#CircuitPython

In the first part, I have assembled a working proof-of-concept for my premium wall bias lighting. Thanks to CircuitPython, it just took a couple of minutes to program a light effect once the hardware was working.

Now it's time to extend the hardware to its final stage. I'd like to have a LC display that shows the current settings. A button and a rotary encoder allows to browse through different menus and change the parameters. And finally, the strip shall be switched on and off by an illuminated power button.

Thanks to the bread board, the components were quickly added and connected to the Feather with some wires. Polling the buttons is a basic functionality of CircuitPython. It was also incredibly easy to poll the rotary encoder, because CircuitPython already comes with a library for that.

It took a lot more time to set up the LC display. CircuitPython supports SPI out of the box, but the SSD1803A controller of the display uses a weird protocol. Each command byte must be split up into two nibbles (4 bits), which are packed into bytes again, with the bit order reversed. The SPI library does not offer support for it, so I had to do all this bit mangling in Python, which turned out to become a rather ugly piece of code.

But then, finally, a minimal version of the firmware was working. I could turn the light on and off, select between two light effects, and I could also control the brightness.

However the Feather often took long breaks, where it did not react on key presses for multiple seconds. I guess the reason for that is Python's garbage collector, which stops the world while it is collecting unused objects and freeing some memory. This was actually a pretty annoying behavior that rendered the controller unusable.

After I added a third light effect, I also started to run into frequent out of memory errors. It seems that I have reached the limits of what is technically possible with CircuitPython on a Feather.
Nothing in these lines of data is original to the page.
-- ==== Sys2Proof/Machine/PtpClient.lean ====
section
/-!
DEFINITION. The client role of PTP (13_ptp_service.md, R351 to R359). An operand `src` names a master: on profile 2 by its
address, on profiles 0 and 1 by its port identity.
-/

namespace Sys2Proof.Machine

/-- The active record of an instance. -/
def cliCfg (s : State) (i : Fin 2) : PtpClientRec := s.cfg.b0D.client[i]

/-- The slot an instance feeds (R351). -/
def cliSlot (i : Fin 2) : Fin 13 := Fin.ofNat 13 (5 + i.val)

/-- The port of an instance. -/
def cliPort (s : State) (i : Fin 2) : Fin 8 := Fin.ofNat 8 (cliCfg s i).cPort

/-- One instance changed. -/
def modCli (i : Fin 2) (f : Client → Client) (s : State) : State := { s with cli := s.cli.set i (f s.cli[i]) }

/-- The address of a configured master (R352, R363). -/
def masterAddr (c : PtpClientRec) (m : Nat) : Nat := addrNat (c.cTransport == 2) (bytesAt c.cMasterAddr (16 * m) 16)

/-- The configured masters of profile 2. -/
def masters (c : PtpClientRec) : List Nat := (List.range c.cMasterCnt).map (masterAddr c)

/-- The frame that carried a message to an instance: of its transport, untagged. -/
def heardFrame (c : PtpClientRec) (m : PtpMsg) : Frame :=
  { len := frameLen (c.cTransport != 0) false (c.cTransport == 2) (ptpLen m), ptp := some m }

/-- A message of an instance's domain reaches it (R257, R258, R333, R351): counted, and stored for a Millstone as PRECEDENCE, with its
master, its messageType, and T2 where it is an event message. -/
def clientRx (i : Fin 2) (src type : Nat) (r : Option RxPoint) (m : PtpMsg) (s : State) : State :=
  let p := cliPort s i
  if !(cliCfg s i).cEn || !(s.ports[p]).link then s
  else if s.pwr.mode == .retain then s
  else
    let s := recordRx p (r.getD (openPoint s)) s
    match s.pwr.mode with
    | .load | .safe => count (0x0A0048 + p.val) s
    | _ =>
      let s := count (0x0A0028 + p.val) s
      if m.domain != (cliCfg s i).cDomain then count 0x0D000B s
      else
        let j : Job := { kind := .clientRx, cls := .prec, port := p, client := i, grant := src, k := type, req := heardFrame (cliCfg s i) m
                         t2 := match r with
                           | some r => t2Of s p r
                           | none => nowUnits s
                         t2Degraded := degradedNow s, stepEpoch := s.tb.stepCount }
        storeJob j (admitted .prec 2 (offer .prec 2 s))

/-- A message of the client placed for sending (R351): PRECEDENCE, 0.5 SU. `tlvs` make it a Signaling message. -/
def clientSend (i : Fin 2) (toward k : Nat) (tlvs : List Tlv) (s : State) : State :=
  if maySend s then
    placeJob { kind := .clientReq, cls := .prec, port := cliPort s i, t2 := nowUnits s, t2Degraded := degradedNow s
               stepEpoch := s.tb.stepCount, client := i, grant := toward, k := k, reply := tlvs } s
  else s

/-- The log interval an instance asks for a message type (R354, R363). -/
def askLog (c : PtpClientRec) (type : Nat) : Int :=
  if type == 0xB then c.cLogAnnounce else if type == 0 then c.cLogSync else c.cLogDreq

/-- The entry of a master and a message type in an instance's list of grants set. -/
def setClientGrant (master type : Nat) (f : ClientGrant → ClientGrant) (l : List ClientGrant) : List ClientGrant :=
  if l.any fun g => g.master == master && g.messageType == type then
    l.map fun g => if g.master == master && g.messageType == type then f g else g
  else l ++ [f { master := master, messageType := type }]

/-- Grants requested of a master for `C_DURATION_S` (R354), in one Signaling message. -/
def askGrants (i : Fin 2) (master : Nat) (types : List Nat) (s : State) : State :=
  let c := cliCfg s i
  if types.isEmpty then s
  else
    let s := modCli i (fun x => { x with
      grants := types.foldl (fun l t => setClientGrant master t (fun g => { g with asked := some s.clk }) l) x.grants }) s
    clientSend i master 0 (types.map fun t =>
      { tlvType := 4, messageType := t, logInterval := askLog c t, duration := c.cDurationS }) s

/-- Announce is requested of every configured master (R352). -/
def askAnnounces (i : Fin 2) (s : State) : State :=
  if (cliCfg s i).cEn && (cliCfg s i).cProfile == 2 then (masters (cliCfg s i)).foldl (fun s a => askGrants i a [0xB] s) s else s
Was my approach too ambitious?

Luckily it wasn't. The Feather can also be programmed in C++, using the well known Arduino IDE. It comes with a lot of libraries that are ready to use. It's all very lightweight and is looking very promising. So why did I use Python in first place? Well, it is because I wrote my last lines of C++ code about 20 years ago. 😅

Porting the existing Python code to C++ was easier than I had expected. The SPI library now even supports reversed bit order, so it was much easier to address the LC display. On the down side, I had to test several libraries until I found a reliable one for the rotary encoder.

The C++ code consumes a fraction of the Python code's memory, so there is a lot left for extensions. The garbage collection breaks are also gone now, so the controller instantly responds to key presses. And I haven't even used the Feather's SPI flash memory yet. 😀

I have added some more light effects, and menus for adjusting brightness, saturation, and color temperature. Everything is working as expected now. It's time to finish the prototype phase and draw a circuit diagram.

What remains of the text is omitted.